James Maxwell, Esq., was superintendent of the navy-yard on the Chickahominy, and he was assisted by Captain Christopher Calvert. The former officer commanded the ship Cormorant in 1782. He was father of the late William Maxwell, Esq., Secretary of the Virginia Historical Society. The three commodores commissioned during the struggle were J. Boucher, Walter Brooke, and James Barron. Richard Barron, brother of James, was a captain during the whole war. The Barrons appear to have had a natural proclivity for the water. Lieutenant William Barron, of the continental navy, lost his life by the bursting of a gun on board of the frigate Boston, in bringing to a vessel off the coast of France, in 1778. John Adams, and his son John Quincy, then a boy, were on board of this ship on this occasion. Mr. Adams held the lieutenant in his arms while his leg was amputated. This William Barron had been a lieutenant in the Virginia naval service. Among the captains were Richard Barron, Eleazer Callender, John Calvert, John Cowper, Thomas Lilly, John Pasture, John Harris, James Markham, Richard Taylor, Edward Travis, Cely Saunders, Isaac Younghusband, and John Catesby Cocke. Of the lieutenants may be named Dale, Cunningham, Chamberlayne, Lewis, Pickett, Watkins, and Jennings.
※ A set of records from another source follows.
-- ==== Sys2Proof/Machine/Xchg.lean ====
section
/-! DEFINITION. The exchange engine: command fields and checks (R406, R411), the streams of XSEND, XRET and XBLK (R407,
R410) and the landing of flows (R408 to R410). -/

namespace Sys2Proof.Machine

/-- Bytes of a row. -/
def XeOps.rowBytes (o : XeOps) : Nat := o.lines * 64

/-- The windows of an XE command's flows that this device sends. -/
def xeFlows (s : State) (c : Ctx) (first n : Nat) : Chk (List WinDecl) :=
  (List.range n).mapM fun i => match winDecl c (first + i) with
    | some w => if w.src == devNum s then .ok w else .error (flFormatMismatch, 0)
    | none => .error (flFormatMismatch, 0)

/-- Check an XE command and read its references (R406, R411). -/
def xeRead (e : EC) (body : List Word) : Chk XeOps := do
  let c := wd body 0
  let f := wd body 1
  let p := wd body 7
  let op := fld c 63 56
  let k := fld c 55 52 + 1
  let lines := fld c 51 32
  let tokens := fld c 31 0
  let first := fld f 63 44
  let nd := fld f 43 32
  let rank := fld p 47 32
  let nexp := fld p 63 48
  let send := op == 0x70
  let ret := op == 0x71
  req ((send || ret || op == 0x72) && nd != 0 && (body.drop 9).all (· == 0) && lines != 0 && fld p 15 0 == 0 &&
    fld (wd body 8) 43 0 == 0) flFormatMismatch
  req (send || (wd body 5 == 0 && wd body 6 == 0 && wd body 8 == 0)) flFormatMismatch
  req (send || ret || (wd body 3 == 0 && wd body 4 == 0 && p == 0 && k == 1)) flFormatMismatch
  req ((body.drop 2).take 5 |>.all fun w => fld w 2 0 == 0) flFormatMismatch
  let addr (w : Word) (n : Nat) : Chk Nat := do
    req (decide ((Ref.ofWord w).space ≤ 1)) flDescBounds
    refAddr e.s e.n e.mir (some e.thread) (Ref.ofWord w) n
  let src ← addr (wd body 2) (tokens * lines * 64)
  let flows ← xeFlows e.s e.ctx first nd
  req (flows.all fun w => if send then w.kind == 3 else if ret then w.kind == 4 else w.kind == 0 || w.kind == 3 || w.kind == 4)
    flFormatMismatch
  if send then do
    let ia ← addr (wd body 3) (tokens * k * 4)
    let ma ← addr (wd body 4) (nexp * 24)
    let da ← addr (wd body 5) (tokens * k * lines * 64)
    let ka ← addr (wd body 6) (ceilDiv (tokens * k) 8)
    readable e ia (tokens * k * 4)
    readable e ma (nexp * 24)
    let idx := (chunks 4 (e.s.readB ia (tokens * k * 4))).map leNat
    let tab := (chunks 24 (e.s.readB ma (nexp * 24))).map fun b =>
      let w := bytesToWords b
      ({ dest := fld (wd w 0) 63 48, cap := fld (wd w 0) 31 0, rows := wd w 1, index := wd w 2 } : Expert)
    req ((chunks 24 (e.s.readB ma (nexp * 24))).all fun b => fld (wd (bytesToWords b) 0) 47 32 == 0) flFormatMismatch
    req (tab.all fun x => decide (x.dest < nd)) flFormatMismatch
    req (idx.all fun x => decide (x < nexp) || x == 0xFFFFFFFF) flFormatMismatch
    req ((chunks k idx).all fun r => distinct (r.filter (· != 0xFFFFFFFF))) flFormatMismatch
    let rd := fld (wd body 8) 63 44
    req (rd == 0 || (List.range nd).all fun i => match winDecl e.ctx (rd + i) with
      | some w => w.kind == 4 && w.dstRef == wd body 5
      | none => false) flFormatMismatch
    let need (d : Nat) : Nat := (tab.filter fun x => x.dest == d).foldl (fun a x => a + x.cap * (8 + lines * 64)) 0
    match flows.zipIdx.find? fun (w, i) => decide (w.volume < need i) with
    | some (w, _) => .error (flExchangeOver, put w.win 44)
    | none =>
      .ok { op, k, lines, tokens, first, ndest := nd, src, idx, experts := tab, dst := da, mask := ka, maskRef := wd body 6,
            dstRef := wd body 5, rank, flows := flows.map (·.win) }
  else if ret then do
    let ia ← addr (wd body 3) (tokens * 8)
    readable e ia (tokens * 8)
    let idx := (chunks 8 (e.s.readB ia (tokens * 8))).map leNat
    req (idx.all fun x => x == 2 ^ 64 - 1 || decide (x / 2 ^ 48 < nd)) flFormatMismatch
    let need (d : Nat) : Nat := (idx.filter fun x => x != 2 ^ 64 - 1 && x / 2 ^ 48 == d).length * lines * 64
    match flows.zipIdx.find? fun (w, i) => decide (w.volume < need i) with
    | some (w, _) => .error (flExchangeOver, put w.win 44)
    | none =>
      .ok { op, k, lines, tokens, first, ndest := nd, src, idx, experts := [], dst := 0, mask := 0, maskRef := 0,
            dstRef := 0, rank, flows := flows.map (·.win) }
  else
    match flows.find? fun w => decide (w.volume < tokens * lines * 64) with
    | some w => .error (flExchangeOver, put w.win 44)
    | none =>
      .ok { op, k, lines, tokens, first, ndest := nd, src, idx := [], experts := [], dst := 0, mask := 0, maskRef := 0,
            dstRef := 0, rank, flows := flows.map (·.win) }

/-! ### XSEND (R407) -/

/-- The choices of an XSEND that name expert e, in ascending row: row and choice. -/
def XeOps.takers (o : XeOps) (e : Nat) : List (Nat × Nat) :=
  (o.idx.zipIdx.filter fun (x : Nat × Nat) => x.1 == e).map fun (x : Nat × Nat) => (x.2 / o.k, x.2 % o.k)

/-- The kept and the dropped choices of expert e. -/
def XeOps.kept (o : XeOps) (e : Nat) (x : Expert) : List (Nat × Nat) × List (Nat × Nat) :=
  ((o.takers e).take x.cap, (o.takers e).drop x.cap)

/-- An index entry (R406). -/
def indexEntry (rank choice row : Nat) (drop : Bool) : Word := put rank 48 ||| put choice 44 ||| putB drop 43 ||| put row 0

/-- The empty index entry. -/
def emptyEntry : Word := BitVec.ofNat 64 (2 ^ 64 - 1)

/-- The stream of one flow of an XSEND: index entries of every expert of the destination, then the kept rows. -/
def XeOps.sendStream (s : State) (o : XeOps) (d : Nat) : List Byte :=
  let xs := (o.experts.zipIdx.filter fun (x : Expert × Nat) => x.1.dest == d)
  let ents := xs.flatMap fun (x, i) =>
    let ks := (o.kept i x).1
    (ks.map fun (q : Nat × Nat) => indexEntry o.rank q.2 q.1 false) ++ List.replicate (x.cap - ks.length) emptyEntry
  wordsToBytes ents ++ xs.flatMap fun (x, i) => (o.kept i x).1.flatMap fun (q : Nat × Nat) =>
    s.readB (o.src + q.1 * o.rowBytes) o.rowBytes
Among the surgeons are found the names of Kemp, Lyon, McClurg, Brockenbrough, Christie, Riddle, Reynolds, Sharpless, Swope, and Pell. Among the seamen were many faithful blacks, who served through the whole war. Most of the Virginia armed vessels were eventually captured at sea or destroyed in the rivers. The vessels commanded by the Barrons were the Liberty and the Patriot. The former was engaged in twenty actions, and was probably the only one that escaped the enemy.